Vanillylmandelic acid
VMA (vanillyl mandelic acid) is the main final metabolite of catecholamines, excreted in the urine in large quantities. Measurement of urinary vanillylmandelic acid excretion has historically been considered the main screening test for pheochromocytoma. Determination of VMA or fractionated urinary catecholamines shows higher specificity but less sensitivity than measurement of urinary metanephrines in pheochromocytoma. Comprehensive testing of fractionated catecholamines, their intermediate and final metabolites in urine increases the sensitivity of screening for catecholamine-secreting tumors.

Homovanillic acid
HVA (homovanillic acid) is the main final metabolite of dopamine.
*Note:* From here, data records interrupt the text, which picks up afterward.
/-! ### page 0x0C0 -/

def DMACHn_CFG_MODE : Fld := fld 0x0C0 64 0x040 0 2 .rw .now 0
def DMACHn_CFG_DIR : Fld := fld 0x0C0 64 0x040 2 1 .rw .now 0
def DMACHn_CFG_RING_K : Fld := fld 0x0C0 64 0x040 4 5 .rw .now 0xc
def DMACHn_BASE_LO : Fld := fld 0x0C0 64 0x044 0 32 .rw .now 0
def DMACHn_BASE_HI : Fld := fld 0x0C0 64 0x048 0 32 .rw .now 0
def DMACHn_WB_LO : Fld := fld 0x0C0 64 0x04C 0 32 .rw .now 0
def DMACHn_WB_HI : Fld := fld 0x0C0 64 0x050 0 32 .rw .now 0
def DMACHn_MOD_COUNT : Fld := fld 0x0C0 64 0x054 0 11 .rw .now 1
def DMACHn_MOD_TIME : Fld := fld 0x0C0 64 0x054 16 16 .rw .now 0
def DMACHn_RP : Fld := fld 0x0C0 64 0x058 0 32 .rw .now 0
def DMACHn_CTRL_GO : Fld := fld 0x0C0 64 0x05C 0 1 .wo .now 0
def DMACHn_CTRL_ABORT : Fld := fld 0x0C0 64 0x05C 1 1 .wo .now 0
def DMACHn_CTRL_DB : Fld := fld 0x0C0 64 0x05C 2 1 .wo .now 0
def DMACHn_COPY_RA_LO : Fld := fld 0x0C0 64 0x060 0 32 .rw .now 0
def DMACHn_COPY_RA_HI : Fld := fld 0x0C0 64 0x064 0 5 .rw .now 0
def DMACHn_STATUS_STATE : Fld := fld 0x0C0 64 0x800 0 2 .ro .none 0
def DMACHn_STATUS_WAITING_RP : Fld := fld 0x0C0 64 0x800 2 1 .ro .none 0
def DMACHn_STATUS_WAITING_DESC : Fld := fld 0x0C0 64 0x800 3 1 .ro .none 0
def DMACHn_STATUS_WAITING_DATA : Fld := fld 0x0C0 64 0x800 4 1 .ro .none 0
def DMACHn_STATUS_BOUND : Fld := fld 0x0C0 64 0x800 5 1 .ro .none 0
def DMACHn_STATUS_ERR : Fld := fld 0x0C0 64 0x800 6 3 .ro .none 0
def DMACHn_WP : Fld := fld 0x0C0 64 0x804 0 32 .ro .none 0
def DMACHn_DESC_LO : Fld := fld 0x0C0 64 0x808 0 32 .ro .none 0
def DMACHn_DESC_HI : Fld := fld 0x0C0 64 0x80C 0 32 .ro .none 0
def DMACHn_DONE : Fld := fld 0x0C0 64 0x810 0 32 .ro .none 0
def DMACHn_HELD : Fld := fld 0x0C0 64 0x814 0 11 .ro .none 0
def DMACHn_RESIDUE : Fld := fld 0x0C0 64 0x818 0 32 .ro .none 0
def DMACHn_REJECTS : Fld := fld 0x0C0 64 0x81C 0 32 .rc .none 0
def DMACHn_GAP_DROPS : Fld := fld 0x0C0 64 0x820 0 32 .rc .none 0

def fields0C0_0 : List Fld :=
  [DMACHn_CFG_MODE, DMACHn_CFG_DIR, DMACHn_CFG_RING_K, DMACHn_BASE_LO, DMACHn_BASE_HI, DMACHn_WB_LO, DMACHn_WB_HI, DMACHn_MOD_COUNT, DMACHn_MOD_TIME, DMACHn_RP, DMACHn_CTRL_GO, DMACHn_CTRL_ABORT, DMACHn_CTRL_DB, DMACHn_COPY_RA_LO, DMACHn_COPY_RA_HI, DMACHn_STATUS_STATE, DMACHn_STATUS_WAITING_RP, DMACHn_STATUS_WAITING_DESC, DMACHn_STATUS_WAITING_DATA, DMACHn_STATUS_BOUND, DMACHn_STATUS_ERR, DMACHn_WP, DMACHn_DESC_LO, DMACHn_DESC_HI]

def fields0C0_1 : List Fld :=
  [DMACHn_DONE, DMACHn_HELD, DMACHn_RESIDUE, DMACHn_REJECTS, DMACHn_GAP_DROPS]

def fields0C0 : List Fld := fields0C0_0 ++ fields0C0_1

/-! ### page 0x200 -/

def ICUTt_THRESH : Fld := fld 0x200 66 0x040 0 4 .rw .now 0
def ICUTt_PRIV_EN : Fld := fld 0x200 66 0x044 0 32 .rw .now 0
def ICUTt_PRIV_PRIOj : Fld := (fld 0x200 66 0x048 0 32 .rw .now 0).arr 0x4 4
def ICUTt_SW_SET : Fld := fld 0x200 66 0x058 4 12 .w1s .now 0
def ICUTt_TIMER_LO : Fld := fld 0x200 66 0x05C 0 32 .rw .now 0
def ICUTt_TIMER_HI : Fld := fld 0x200 66 0x060 0 32 .rw .now 0
def ICUTt_WDT_SERVICE : Fld := fld 0x200 66 0x064 0 1 .wo .now 0
def ICUTt_CLAIM : Fld := fld 0x200 66 0x800 0 11 .ro .none 0x3ff
def ICUTt_COMPLETE : Fld := fld 0x200 66 0x804 0 11 .wo .now 0
def ICUTt_PRIV_PENDING : Fld := fld 0x200 66 0x808 0 32 .ro .none 0
def ICUTt_STACK_DEPTH : Fld := fld 0x200 66 0x80C 0 5 .ro .none 0
def ICUTt_STACK_TOP_PRIO : Fld := fld 0x200 66 0x80C 8 4 .ro .none 0
def ICUTt_STACK_TOP_VALUE : Fld := fld 0x200 66 0x80C 12 11 .ro .none 0x3ff
def ICUTt_STATUS_ONLINE : Fld := fld 0x200 66 0x810 0 1 .ro .none 0
def ICUTt_STATUS_REQUEST : Fld := fld 0x200 66 0x810 1 1 .ro .none 0
def ICUTt_FAULTS : Fld := fld 0x200 66 0x814 0 32 .rc .none 0
def ICUTt_STRANDED_FROM : Fld := fld 0x200 66 0x818 0 32 .rc .none 0

def fields200_0 : List Fld :=
  [ICUTt_THRESH, ICUTt_PRIV_EN, ICUTt_PRIV_PRIOj, ICUTt_SW_SET, ICUTt_TIMER_LO, ICUTt_TIMER_HI, ICUTt_WDT_SERVICE, ICUTt_CLAIM, ICUTt_COMPLETE, ICUTt_PRIV_PENDING, ICUTt_STACK_DEPTH, ICUTt_STACK_TOP_PRIO, ICUTt_STACK_TOP_VALUE, ICUTt_STATUS_ONLINE, ICUTt_STATUS_REQUEST, ICUTt_FAULTS, ICUTt_STRANDED_FROM]

def fields200 : List Fld := fields200_0

/-- The fields of the page `p`, header apart. -/
def pageFields (p : Nat) : List Fld :=
  if p = 0x000 then fields000 else
  if p = 0x010 then fields010 else
  if p = 0x011 then fields011 else
  if p = 0x012 then fields012 else
  if p = 0x013 then fields013 else
  if p = 0x014 then fields014 else
  if p = 0x015 then fields015 else
  if p = 0x018 then fields018 else
  if 0x01A ≤ p ∧ p ≤ 0x01B then fields01A else
  if 0x020 ≤ p ∧ p ≤ 0x021 then fields020 else
  if p = 0x022 then fields022 else
  if 0x028 ≤ p ∧ p ≤ 0x029 then fields028 else
  if 0x02A ≤ p ∧ p ≤ 0x02B then fields02A else
  if 0x02C ≤ p ∧ p ≤ 0x02D then fields02C else
  if p = 0x030 then fields030 else
  if p = 0x031 then fields031 else
  if p = 0x038 then fields038 else
  if p = 0x039 then fields039 else
  if 0x040 ≤ p ∧ p ≤ 0x07F then fields040 else
  if p = 0x080 then fields080 else
  if p = 0x081 then fields081 else
  if 0x088 ≤ p ∧ p ≤ 0x089 then fields088 else
  if p = 0x090 then fields090 else
  if 0x091 ≤ p ∧ p ≤ 0x092 then fields091 else
  if p = 0x093 then fields093 else
  if p = 0x098 then fields098 else
  if p = 0x0A0 then fields0A0 else
  if p = 0x0A8 then fields0A8 else
  if p = 0x0B0 then fields0B0 else
  if 0x0C0 ≤ p ∧ p ≤ 0x0FF then fields0C0 else
  if 0x200 ≤ p ∧ p ≤ 0x241 then fields200 else
  []

end Sys2Proof.Machine.Reg
end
The study is used in the diagnosis of catecholamine-secreting tumors, and is important in the diagnosis of neuroblastomas (the information content increases when used in combination with VMA). Used in studies related to the assessment of dopamine metabolism.

5-Hydroxyindoleacetic acid
5-HIAA (5-hydroxyindoleacetic acid) is the main metabolite of serotonin. Measurement of this serotonin metabolite is considered superior to serotonin itself in the diagnosis of abdominal carcinoid tumors. It is also used in a complex of in-depth studies for depression, migraines, monitoring the effectiveness of antidepressant therapy and other conditions associated with changes in the balance of serotonin.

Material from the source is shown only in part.